— Успокойтесь, леди. Завтра мы повесим шкуру Дугласа сушиться на заборе.

Назавтра Линкольн выступил перед той же аудиторией.

— Везде, где. существует рабство, оно было введено незаконно… Когда южане говорят, что они в ответе за введение рабства не больше, чем мы, я признаю этот факт. Когда говорят, что этот обычай существует давно и что очень трудно от него избавиться так, чтобы удовлетворить всех, я могу это понять и оценить. Я, конечно, не буду обвинять их за то, что они не поступают так, как нужно, раз я сам не знаю, как нужно поступить… Что дальше? Освободить негров? Уравнять их политически и социально с нами? Мои личные чувства не допускают этого.
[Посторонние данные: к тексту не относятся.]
-- ==== Sys2Proof/Proofs/LineFunctions.lean ====
section
/-! SUPPORT. The line functions: the running sums and the cascaded sums the hardware keeps compute the closed forms (spec
41_box.md R181, spec 42_fastgauss.md R203), every output is a component value, and radius 0 is the identity. -/

namespace Sys2Proof.Machine

/-! ### Sums -/

theorem foldl_add_range (f : Nat → Nat) (n : Nat) :
    (List.range n).foldl (fun acc k => acc + f k) 0 = ∑ k ∈ Finset.range n, f k := by
  induction n with
  | zero => rfl
  | succ n ih => rw [List.range_succ, List.foldl_append, ih, Finset.sum_range_succ]; rfl

/-- The entry of a tabulated list. -/
theorem getD_map_range {α : Type} (f : Nat → α) {n i : Nat} (h : i < n) (d : α) :
    ((List.range n).map f).getD i d = f i := by
  simp [List.getD_eq_getElem?_getD, h]

/-- Tabulating a list's own entries gives the list. -/
theorem map_range_getD (x : List Nat) : ((List.range x.length).map fun i => x.getD i 0) = x := by
  refine List.ext_getElem (by simp) fun i hi hi' => ?_
  simp [List.getD_eq_getElem?_getD, hi']

/-! ### The running sum -/

theorem windowSum_eq_sum (f : Int → Nat) (r : Nat) (j : Int) :
    windowSum f r j = ∑ k ∈ Finset.range (2 * r + 1), f (j - r + k) := foldl_add_range _ _

/-- One position on: the leaving value goes and the entering one comes (R181). -/
theorem windowSum_succ (f : Int → Nat) (r : Nat) (j : Int) :
    f (j - r) + windowSum f r (j + 1) = windowSum f r j + f (j + 1 + r) := by
  rw [windowSum_eq_sum, windowSum_eq_sum, Finset.sum_range_succ, Finset.sum_range_succ']
  have hmid : ∑ k ∈ Finset.range (2 * r), f (j + 1 - r + k) = ∑ k ∈ Finset.range (2 * r), f (j - r + (k + 1 : Nat)) :=
    Finset.sum_congr rfl fun k _ => congrArg f (by push_cast; ring)
  have hin : j + 1 - r + (2 * r : Nat) = j + 1 + r := by push_cast; ring
  have hout : j - r + (0 : Nat) = j - r := by simp
  rw [hmid, hin, hout]
  omega

theorem slide_windowSum (f : Int → Nat) (r : Nat) (j : Int) (n : Nat) :
    slide f r j (windowSum f r j) n = (List.range n).map fun (i : Nat) => windowSum f r (j + i) := by
  induction n generalizing j with
  | zero => rfl
  | succ n ih =>
    have hnext : windowSum f r j + f (j + 1 + r) - f (j - r) = windowSum f r (j + 1) := by
      rw [← windowSum_succ, Nat.add_sub_cancel_left]
    have htail : ((List.range n).map fun (i : Nat) => windowSum f r (j + 1 + i)) =
        (List.range n).map fun (i : Nat) => windowSum f r (j + (i + 1 : Nat)) :=
      List.map_congr_left fun i _ => congrArg _ (by push_cast; ring)
    rw [List.range_succ_eq_map, List.map_cons, List.map_map]
    show windowSum f r j :: slide f r (j + 1) (windowSum f r j + f (j + 1 + r) - f (j - r)) n = _
    rw [hnext, ih, htail, Nat.cast_zero, add_zero]
    rfl

/-- The running sum is the window sum at every position (R181). -/
theorem slidingSums_eq (f : Int → Nat) (r : Nat) (j : Int) (n : Nat) :
    slidingSums f r j n = (List.range n).map fun (i : Nat) => windowSum f r (j + i) := slide_windowSum f r j n

/-- The accumulator of the box filter computes `BoxLine_r` (R181). -/
theorem boxRun_out (r : Nat) (x : List Nat) : (boxRun r x).out = boxLine r x := by
  show (slidingSums (clampedAt x) r 0 x.length).map (boxRound r) = _
  rw [slidingSums_eq, List.map_map]
  exact List.map_congr_left fun i _ => by rw [Function.comp_apply, zero_add]

/-! ### The cascaded sums -/

/-- A window sum depends on the values in the window. -/
theorem windowSum_congr {f g : Int → Nat} {r : Nat} {j : Int} (h : ∀ i, j - r ≤ i → i ≤ j + r → f i = g i) :
    windowSum f r j = windowSum g r j := by
  rw [windowSum_eq_sum, windowSum_eq_sum]
  refine Finset.sum_congr rfl fun k hk => h _ (by omega) ?_
  have := Finset.mem_range.mp hk
  omega

/-- A sum over all pairs, by the pairs' own sums: `L - |k - 2r|` pairs below `L = 2r + 1` add up to `k` (R202, R203). -/
theorem sum_pairs_eq_weighted (r : Nat) (h : Nat → Nat) :
    ∑ a ∈ Finset.range (2 * r + 1), ∑ b ∈ Finset.range (2 * r + 1), h (a + b) =
      ∑ k ∈ Finset.range (4 * r + 1), (2 * r + 1 - ((k : Int) - 2 * r).natAbs) * h k := by
  have hinner : ∀ a ∈ Finset.range (2 * r + 1), ∑ b ∈ Finset.range (2 * r + 1), h (a + b) =
      ∑ k ∈ Finset.range (4 * r + 1), if a ≤ k ∧ k < a + (2 * r + 1) then h k else 0 := by
    intro a ha
    have ha := Finset.mem_range.mp ha
    have hwindow : {k ∈ Finset.range (4 * r + 1) | a ≤ k ∧ k < a + (2 * r + 1)} = Finset.Ico a (a + (2 * r + 1)) := by
      ext k
      simp only [Finset.mem_filter, Finset.mem_range, Finset.mem_Ico]
      omega
    rw [← Finset.sum_filter, hwindow, Finset.sum_Ico_eq_sum_range, Nat.add_sub_cancel_left]
  rw [Finset.sum_congr rfl hinner, Finset.sum_comm]
  refine Finset.sum_congr rfl fun k hk => ?_
  have hk := Finset.mem_range.mp hk
  have hpairs : {a ∈ Finset.range (2 * r + 1) | a ≤ k ∧ k < a + (2 * r + 1)} =
      Finset.Ico (k - 2 * r) (min (2 * r) k + 1) := by
    ext a
    simp only [Finset.mem_filter, Finset.mem_range, Finset.mem_Ico]
    omega
  rw [← Finset.sum_filter, hpairs, Finset.sum_const, Nat.card_Ico, smul_eq_mul]
  congr 1
  omega

/-- The weighted sum `T` is the window sum of window sums (R203). -/
theorem windowSum_windowSum (x : List Nat) (r i : Nat) :
    windowSum (windowSum (clampedAt x) r) r i = tentSum x r i := by
  have hpair (a b : Nat) : clampedAt x ((i : Int) - r + a - r + b) = clampedAt x ((i : Int) + (a + b : Nat) - 2 * r) :=
    congrArg _ (by push_cast; ring)
  have htent : tentSum x r i = ∑ k ∈ Finset.range (4 * r + 1),
      (2 * r + 1 - ((k : Int) - 2 * r).natAbs) * clampedAt x ((i : Int) + k - 2 * r) := foldl_add_range _ _
  rw [htent, ← sum_pairs_eq_weighted r fun k => clampedAt x ((i : Int) + k - 2 * r), windowSum_eq_sum]
  refine Finset.sum_congr rfl fun a _ => ?_
  rw [windowSum_eq_sum]
  exact Finset.sum_congr rfl fun b _ => hpair a b

/-- The delay line holds the first-stage sums from position `-r` on (R203). -/
theorem firstStage_eq (r : Nat) (x : List Nat) :
    firstStage r x = (List.range (x.length + 2 * r)).map fun (m : Nat) => windowSum (clampedAt x) r ((m : Int) - r) := by
  show slidingSums (clampedAt x) r (-(r : Int)) (x.length + 2 * r) = _
  rw [slidingSums_eq]
  exact List.map_congr_left fun m _ => congrArg _ (by ring)

theorem delayed_firstStage {r : Nat} {x : List Nat} {j : Int} (hlo : -(r : Int) ≤ j) (hhi : j < x.length + r) :
    delayed r (firstStage r x) j = windowSum (clampedAt x) r j := by
  have hpos : (((j + r).toNat : Nat) : Int) - r = j := by omega
  rw [firstStage_eq]
  show List.getD _ (j + r).toNat 0 = _
  rw [getD_map_range _ (by omega), hpos]

/-- The second running sum over the delay line is the weighted sum `T` (R203). -/
theorem secondStage_eq (r : Nat) (x : List Nat) :
    slidingSums (delayed r (firstStage r x)) r 0 x.length = (List.range x.length).map fun i => tentSum x r i := by
  rw [slidingSums_eq]
  refine List.map_congr_left fun i hi => ?_
  have hi := List.mem_range.mp hi
  rw [zero_add, windowSum_congr fun j hlo hhi => delayed_firstStage (by omega) (by omega), windowSum_windowSum]

/-- The two accumulators of FGAUSSN compute `Tent2Line_r` (R203). -/
theorem tent2Run_out (r : Nat) (x : List Nat) : (tent2Run r x).out = tent2Line r x := by
  show (slidingSums (delayed r (firstStage r x)) r 0 x.length).map (tentRound r) = _
  rw [secondStage_eq, List.map_map]
  rfl

/-! ### The closed forms -/

/-- A line function in closed form (R180, R202, R219). -/
def LineFn.closedForm (f : LineFn) (coef : List Nat) (maxValue : Nat) (x : List Nat) : List Nat :=
  match f with
  | .box r => boxLine r x
  | .tent2 r => tent2Line r x
  | .fir => firLine coef maxValue x

/-- Every line function's mechanism computes its closed form. -/
theorem runOn_out (f : LineFn) (coef : List Nat) (maxValue : Nat) (x : List Nat) :
    (f.runOn coef maxValue x).out = f.closedForm coef maxValue x := by
  cases f with
  | box r => exact boxRun_out r x
  | tent2 r => exact tent2Run_out r x
  | fir => exact List.map_map

/-- The line's values do not exceed `M`. -/
def BoundedBy (M : Nat) (x : List Nat) : Prop := ∀ v ∈ x, v ≤ M

theorem clampedAt_le {M : Nat} {x : List Nat} (hx : BoundedBy M x) (i : Int) : clampedAt x i ≤ M := by
  delta clampedAt
  rw [List.getD_eq_getElem?_getD]
  cases h : x[clamp i x.length]? with
  | none => exact Nat.zero_le M
  | some v => exact hx v (List.mem_of_getElem? h)

theorem windowSum_le {f : Int → Nat} {M : Nat} (hf : ∀ i, f i ≤ M) (r : Nat) (j : Int) :
    windowSum f r j ≤ (2 * r + 1) * M := by
  rw [windowSum_eq_sum]
  simpa using Finset.sum_le_card_nsmul (Finset.range (2 * r + 1)) (fun k => f (j - r + k)) M fun k _ => hf _

theorem tentSum_le {M : Nat} {x : List Nat} (hx : BoundedBy M x) (r i : Nat) :
    tentSum x r i ≤ (2 * r + 1) * (2 * r + 1) * M := by
  rw [← windowSum_windowSum, Nat.mul_assoc]
  exact windowSum_le (windowSum_le (clampedAt_le hx) r) r i

/-- Rounding to nearest keeps an average within the bound of what it averages (R182). -/
theorem add_div_le {S D M h : Nat} (hS : S ≤ D * M) (hh : h < D) : (S + h) / D ≤ M := by
  refine Nat.le_of_lt_succ (Nat.div_lt_of_lt_mul ?_)
  rw [Nat.mul_succ]
  omega

/-- Every line function takes component values to component values (R183, R206, R220). -/
theorem closedForm_boundedBy (f : LineFn) (coef : List Nat) {M : Nat} {x : List Nat} (hx : BoundedBy M x) :
    BoundedBy M (f.closedForm coef M x) := by
  intro v hv
  cases f with
  | box r =>
    obtain ⟨i, -, rfl⟩ := List.mem_map.mp hv
    exact add_div_le (windowSum_le (clampedAt_le hx) r i) (by omega)
  | tent2 r =>
    obtain ⟨i, -, rfl⟩ := List.mem_map.mp hv
    have hD : 0 < (2 * r + 1) * (2 * r + 1) := by positivity
    exact add_div_le (tentSum_le hx r i) (by omega)
  | fir =>
    obtain ⟨i, -, rfl⟩ := List.mem_map.mp hv
    exact Nat.min_le_left _ _

/-! ### Radius zero -/

theorem clamp_natCast {i n : Nat} (hi : i < n) : clamp (i : Int) n = i := by
  delta clamp
  split_ifs <;> omega

theorem clampedAt_natCast (x : List Nat) {i : Nat} (hi : i < x.length) : clampedAt x i = x.getD i 0 := by
  delta clampedAt
  rw [clamp_natCast hi]

theorem windowSum_zero (f : Int → Nat) (j : Int) : windowSum f 0 j = f j := by
  simp [windowSum_eq_sum]

theorem boxLine_zero (x : List Nat) : boxLine 0 x = x := by
  refine Eq.trans (List.map_congr_left fun i hi => ?_) (map_range_getD x)
  rw [windowSum_zero, clampedAt_natCast x (List.mem_range.mp hi)]
  exact Nat.div_one _

theorem tent2Line_zero (x : List Nat) : tent2Line 0 x = x := by
  refine Eq.trans (List.map_congr_left fun i hi => ?_) (map_range_getD x)
  rw [← windowSum_windowSum, windowSum_zero, windowSum_zero, clampedAt_natCast x (List.mem_range.mp hi)]
  exact Nat.div_one _

end Sys2Proof.Machine
end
И все же, хоть он и не знал, как поступить с рабством в тех штатах, где оно было установлено и действовало, Линкольн был уверен, что будет несправедливо дать ему распространиться на север.

«Так как вы не возражаете против того, чтобы я привез своего борова в Небраску, — говорил он, — следовательно, я не должен возражать против того, чтобы вы ввезли своего раба. Я допускаю, что это абсолютно логично, если бы не было разницы между свиньями и неграми».

Двенадцать дней спустя в Пеории он повторил свою речь перед многотысячной аудиторией, переписал ее для печати, и она стала широко известна как «пеорийская речь».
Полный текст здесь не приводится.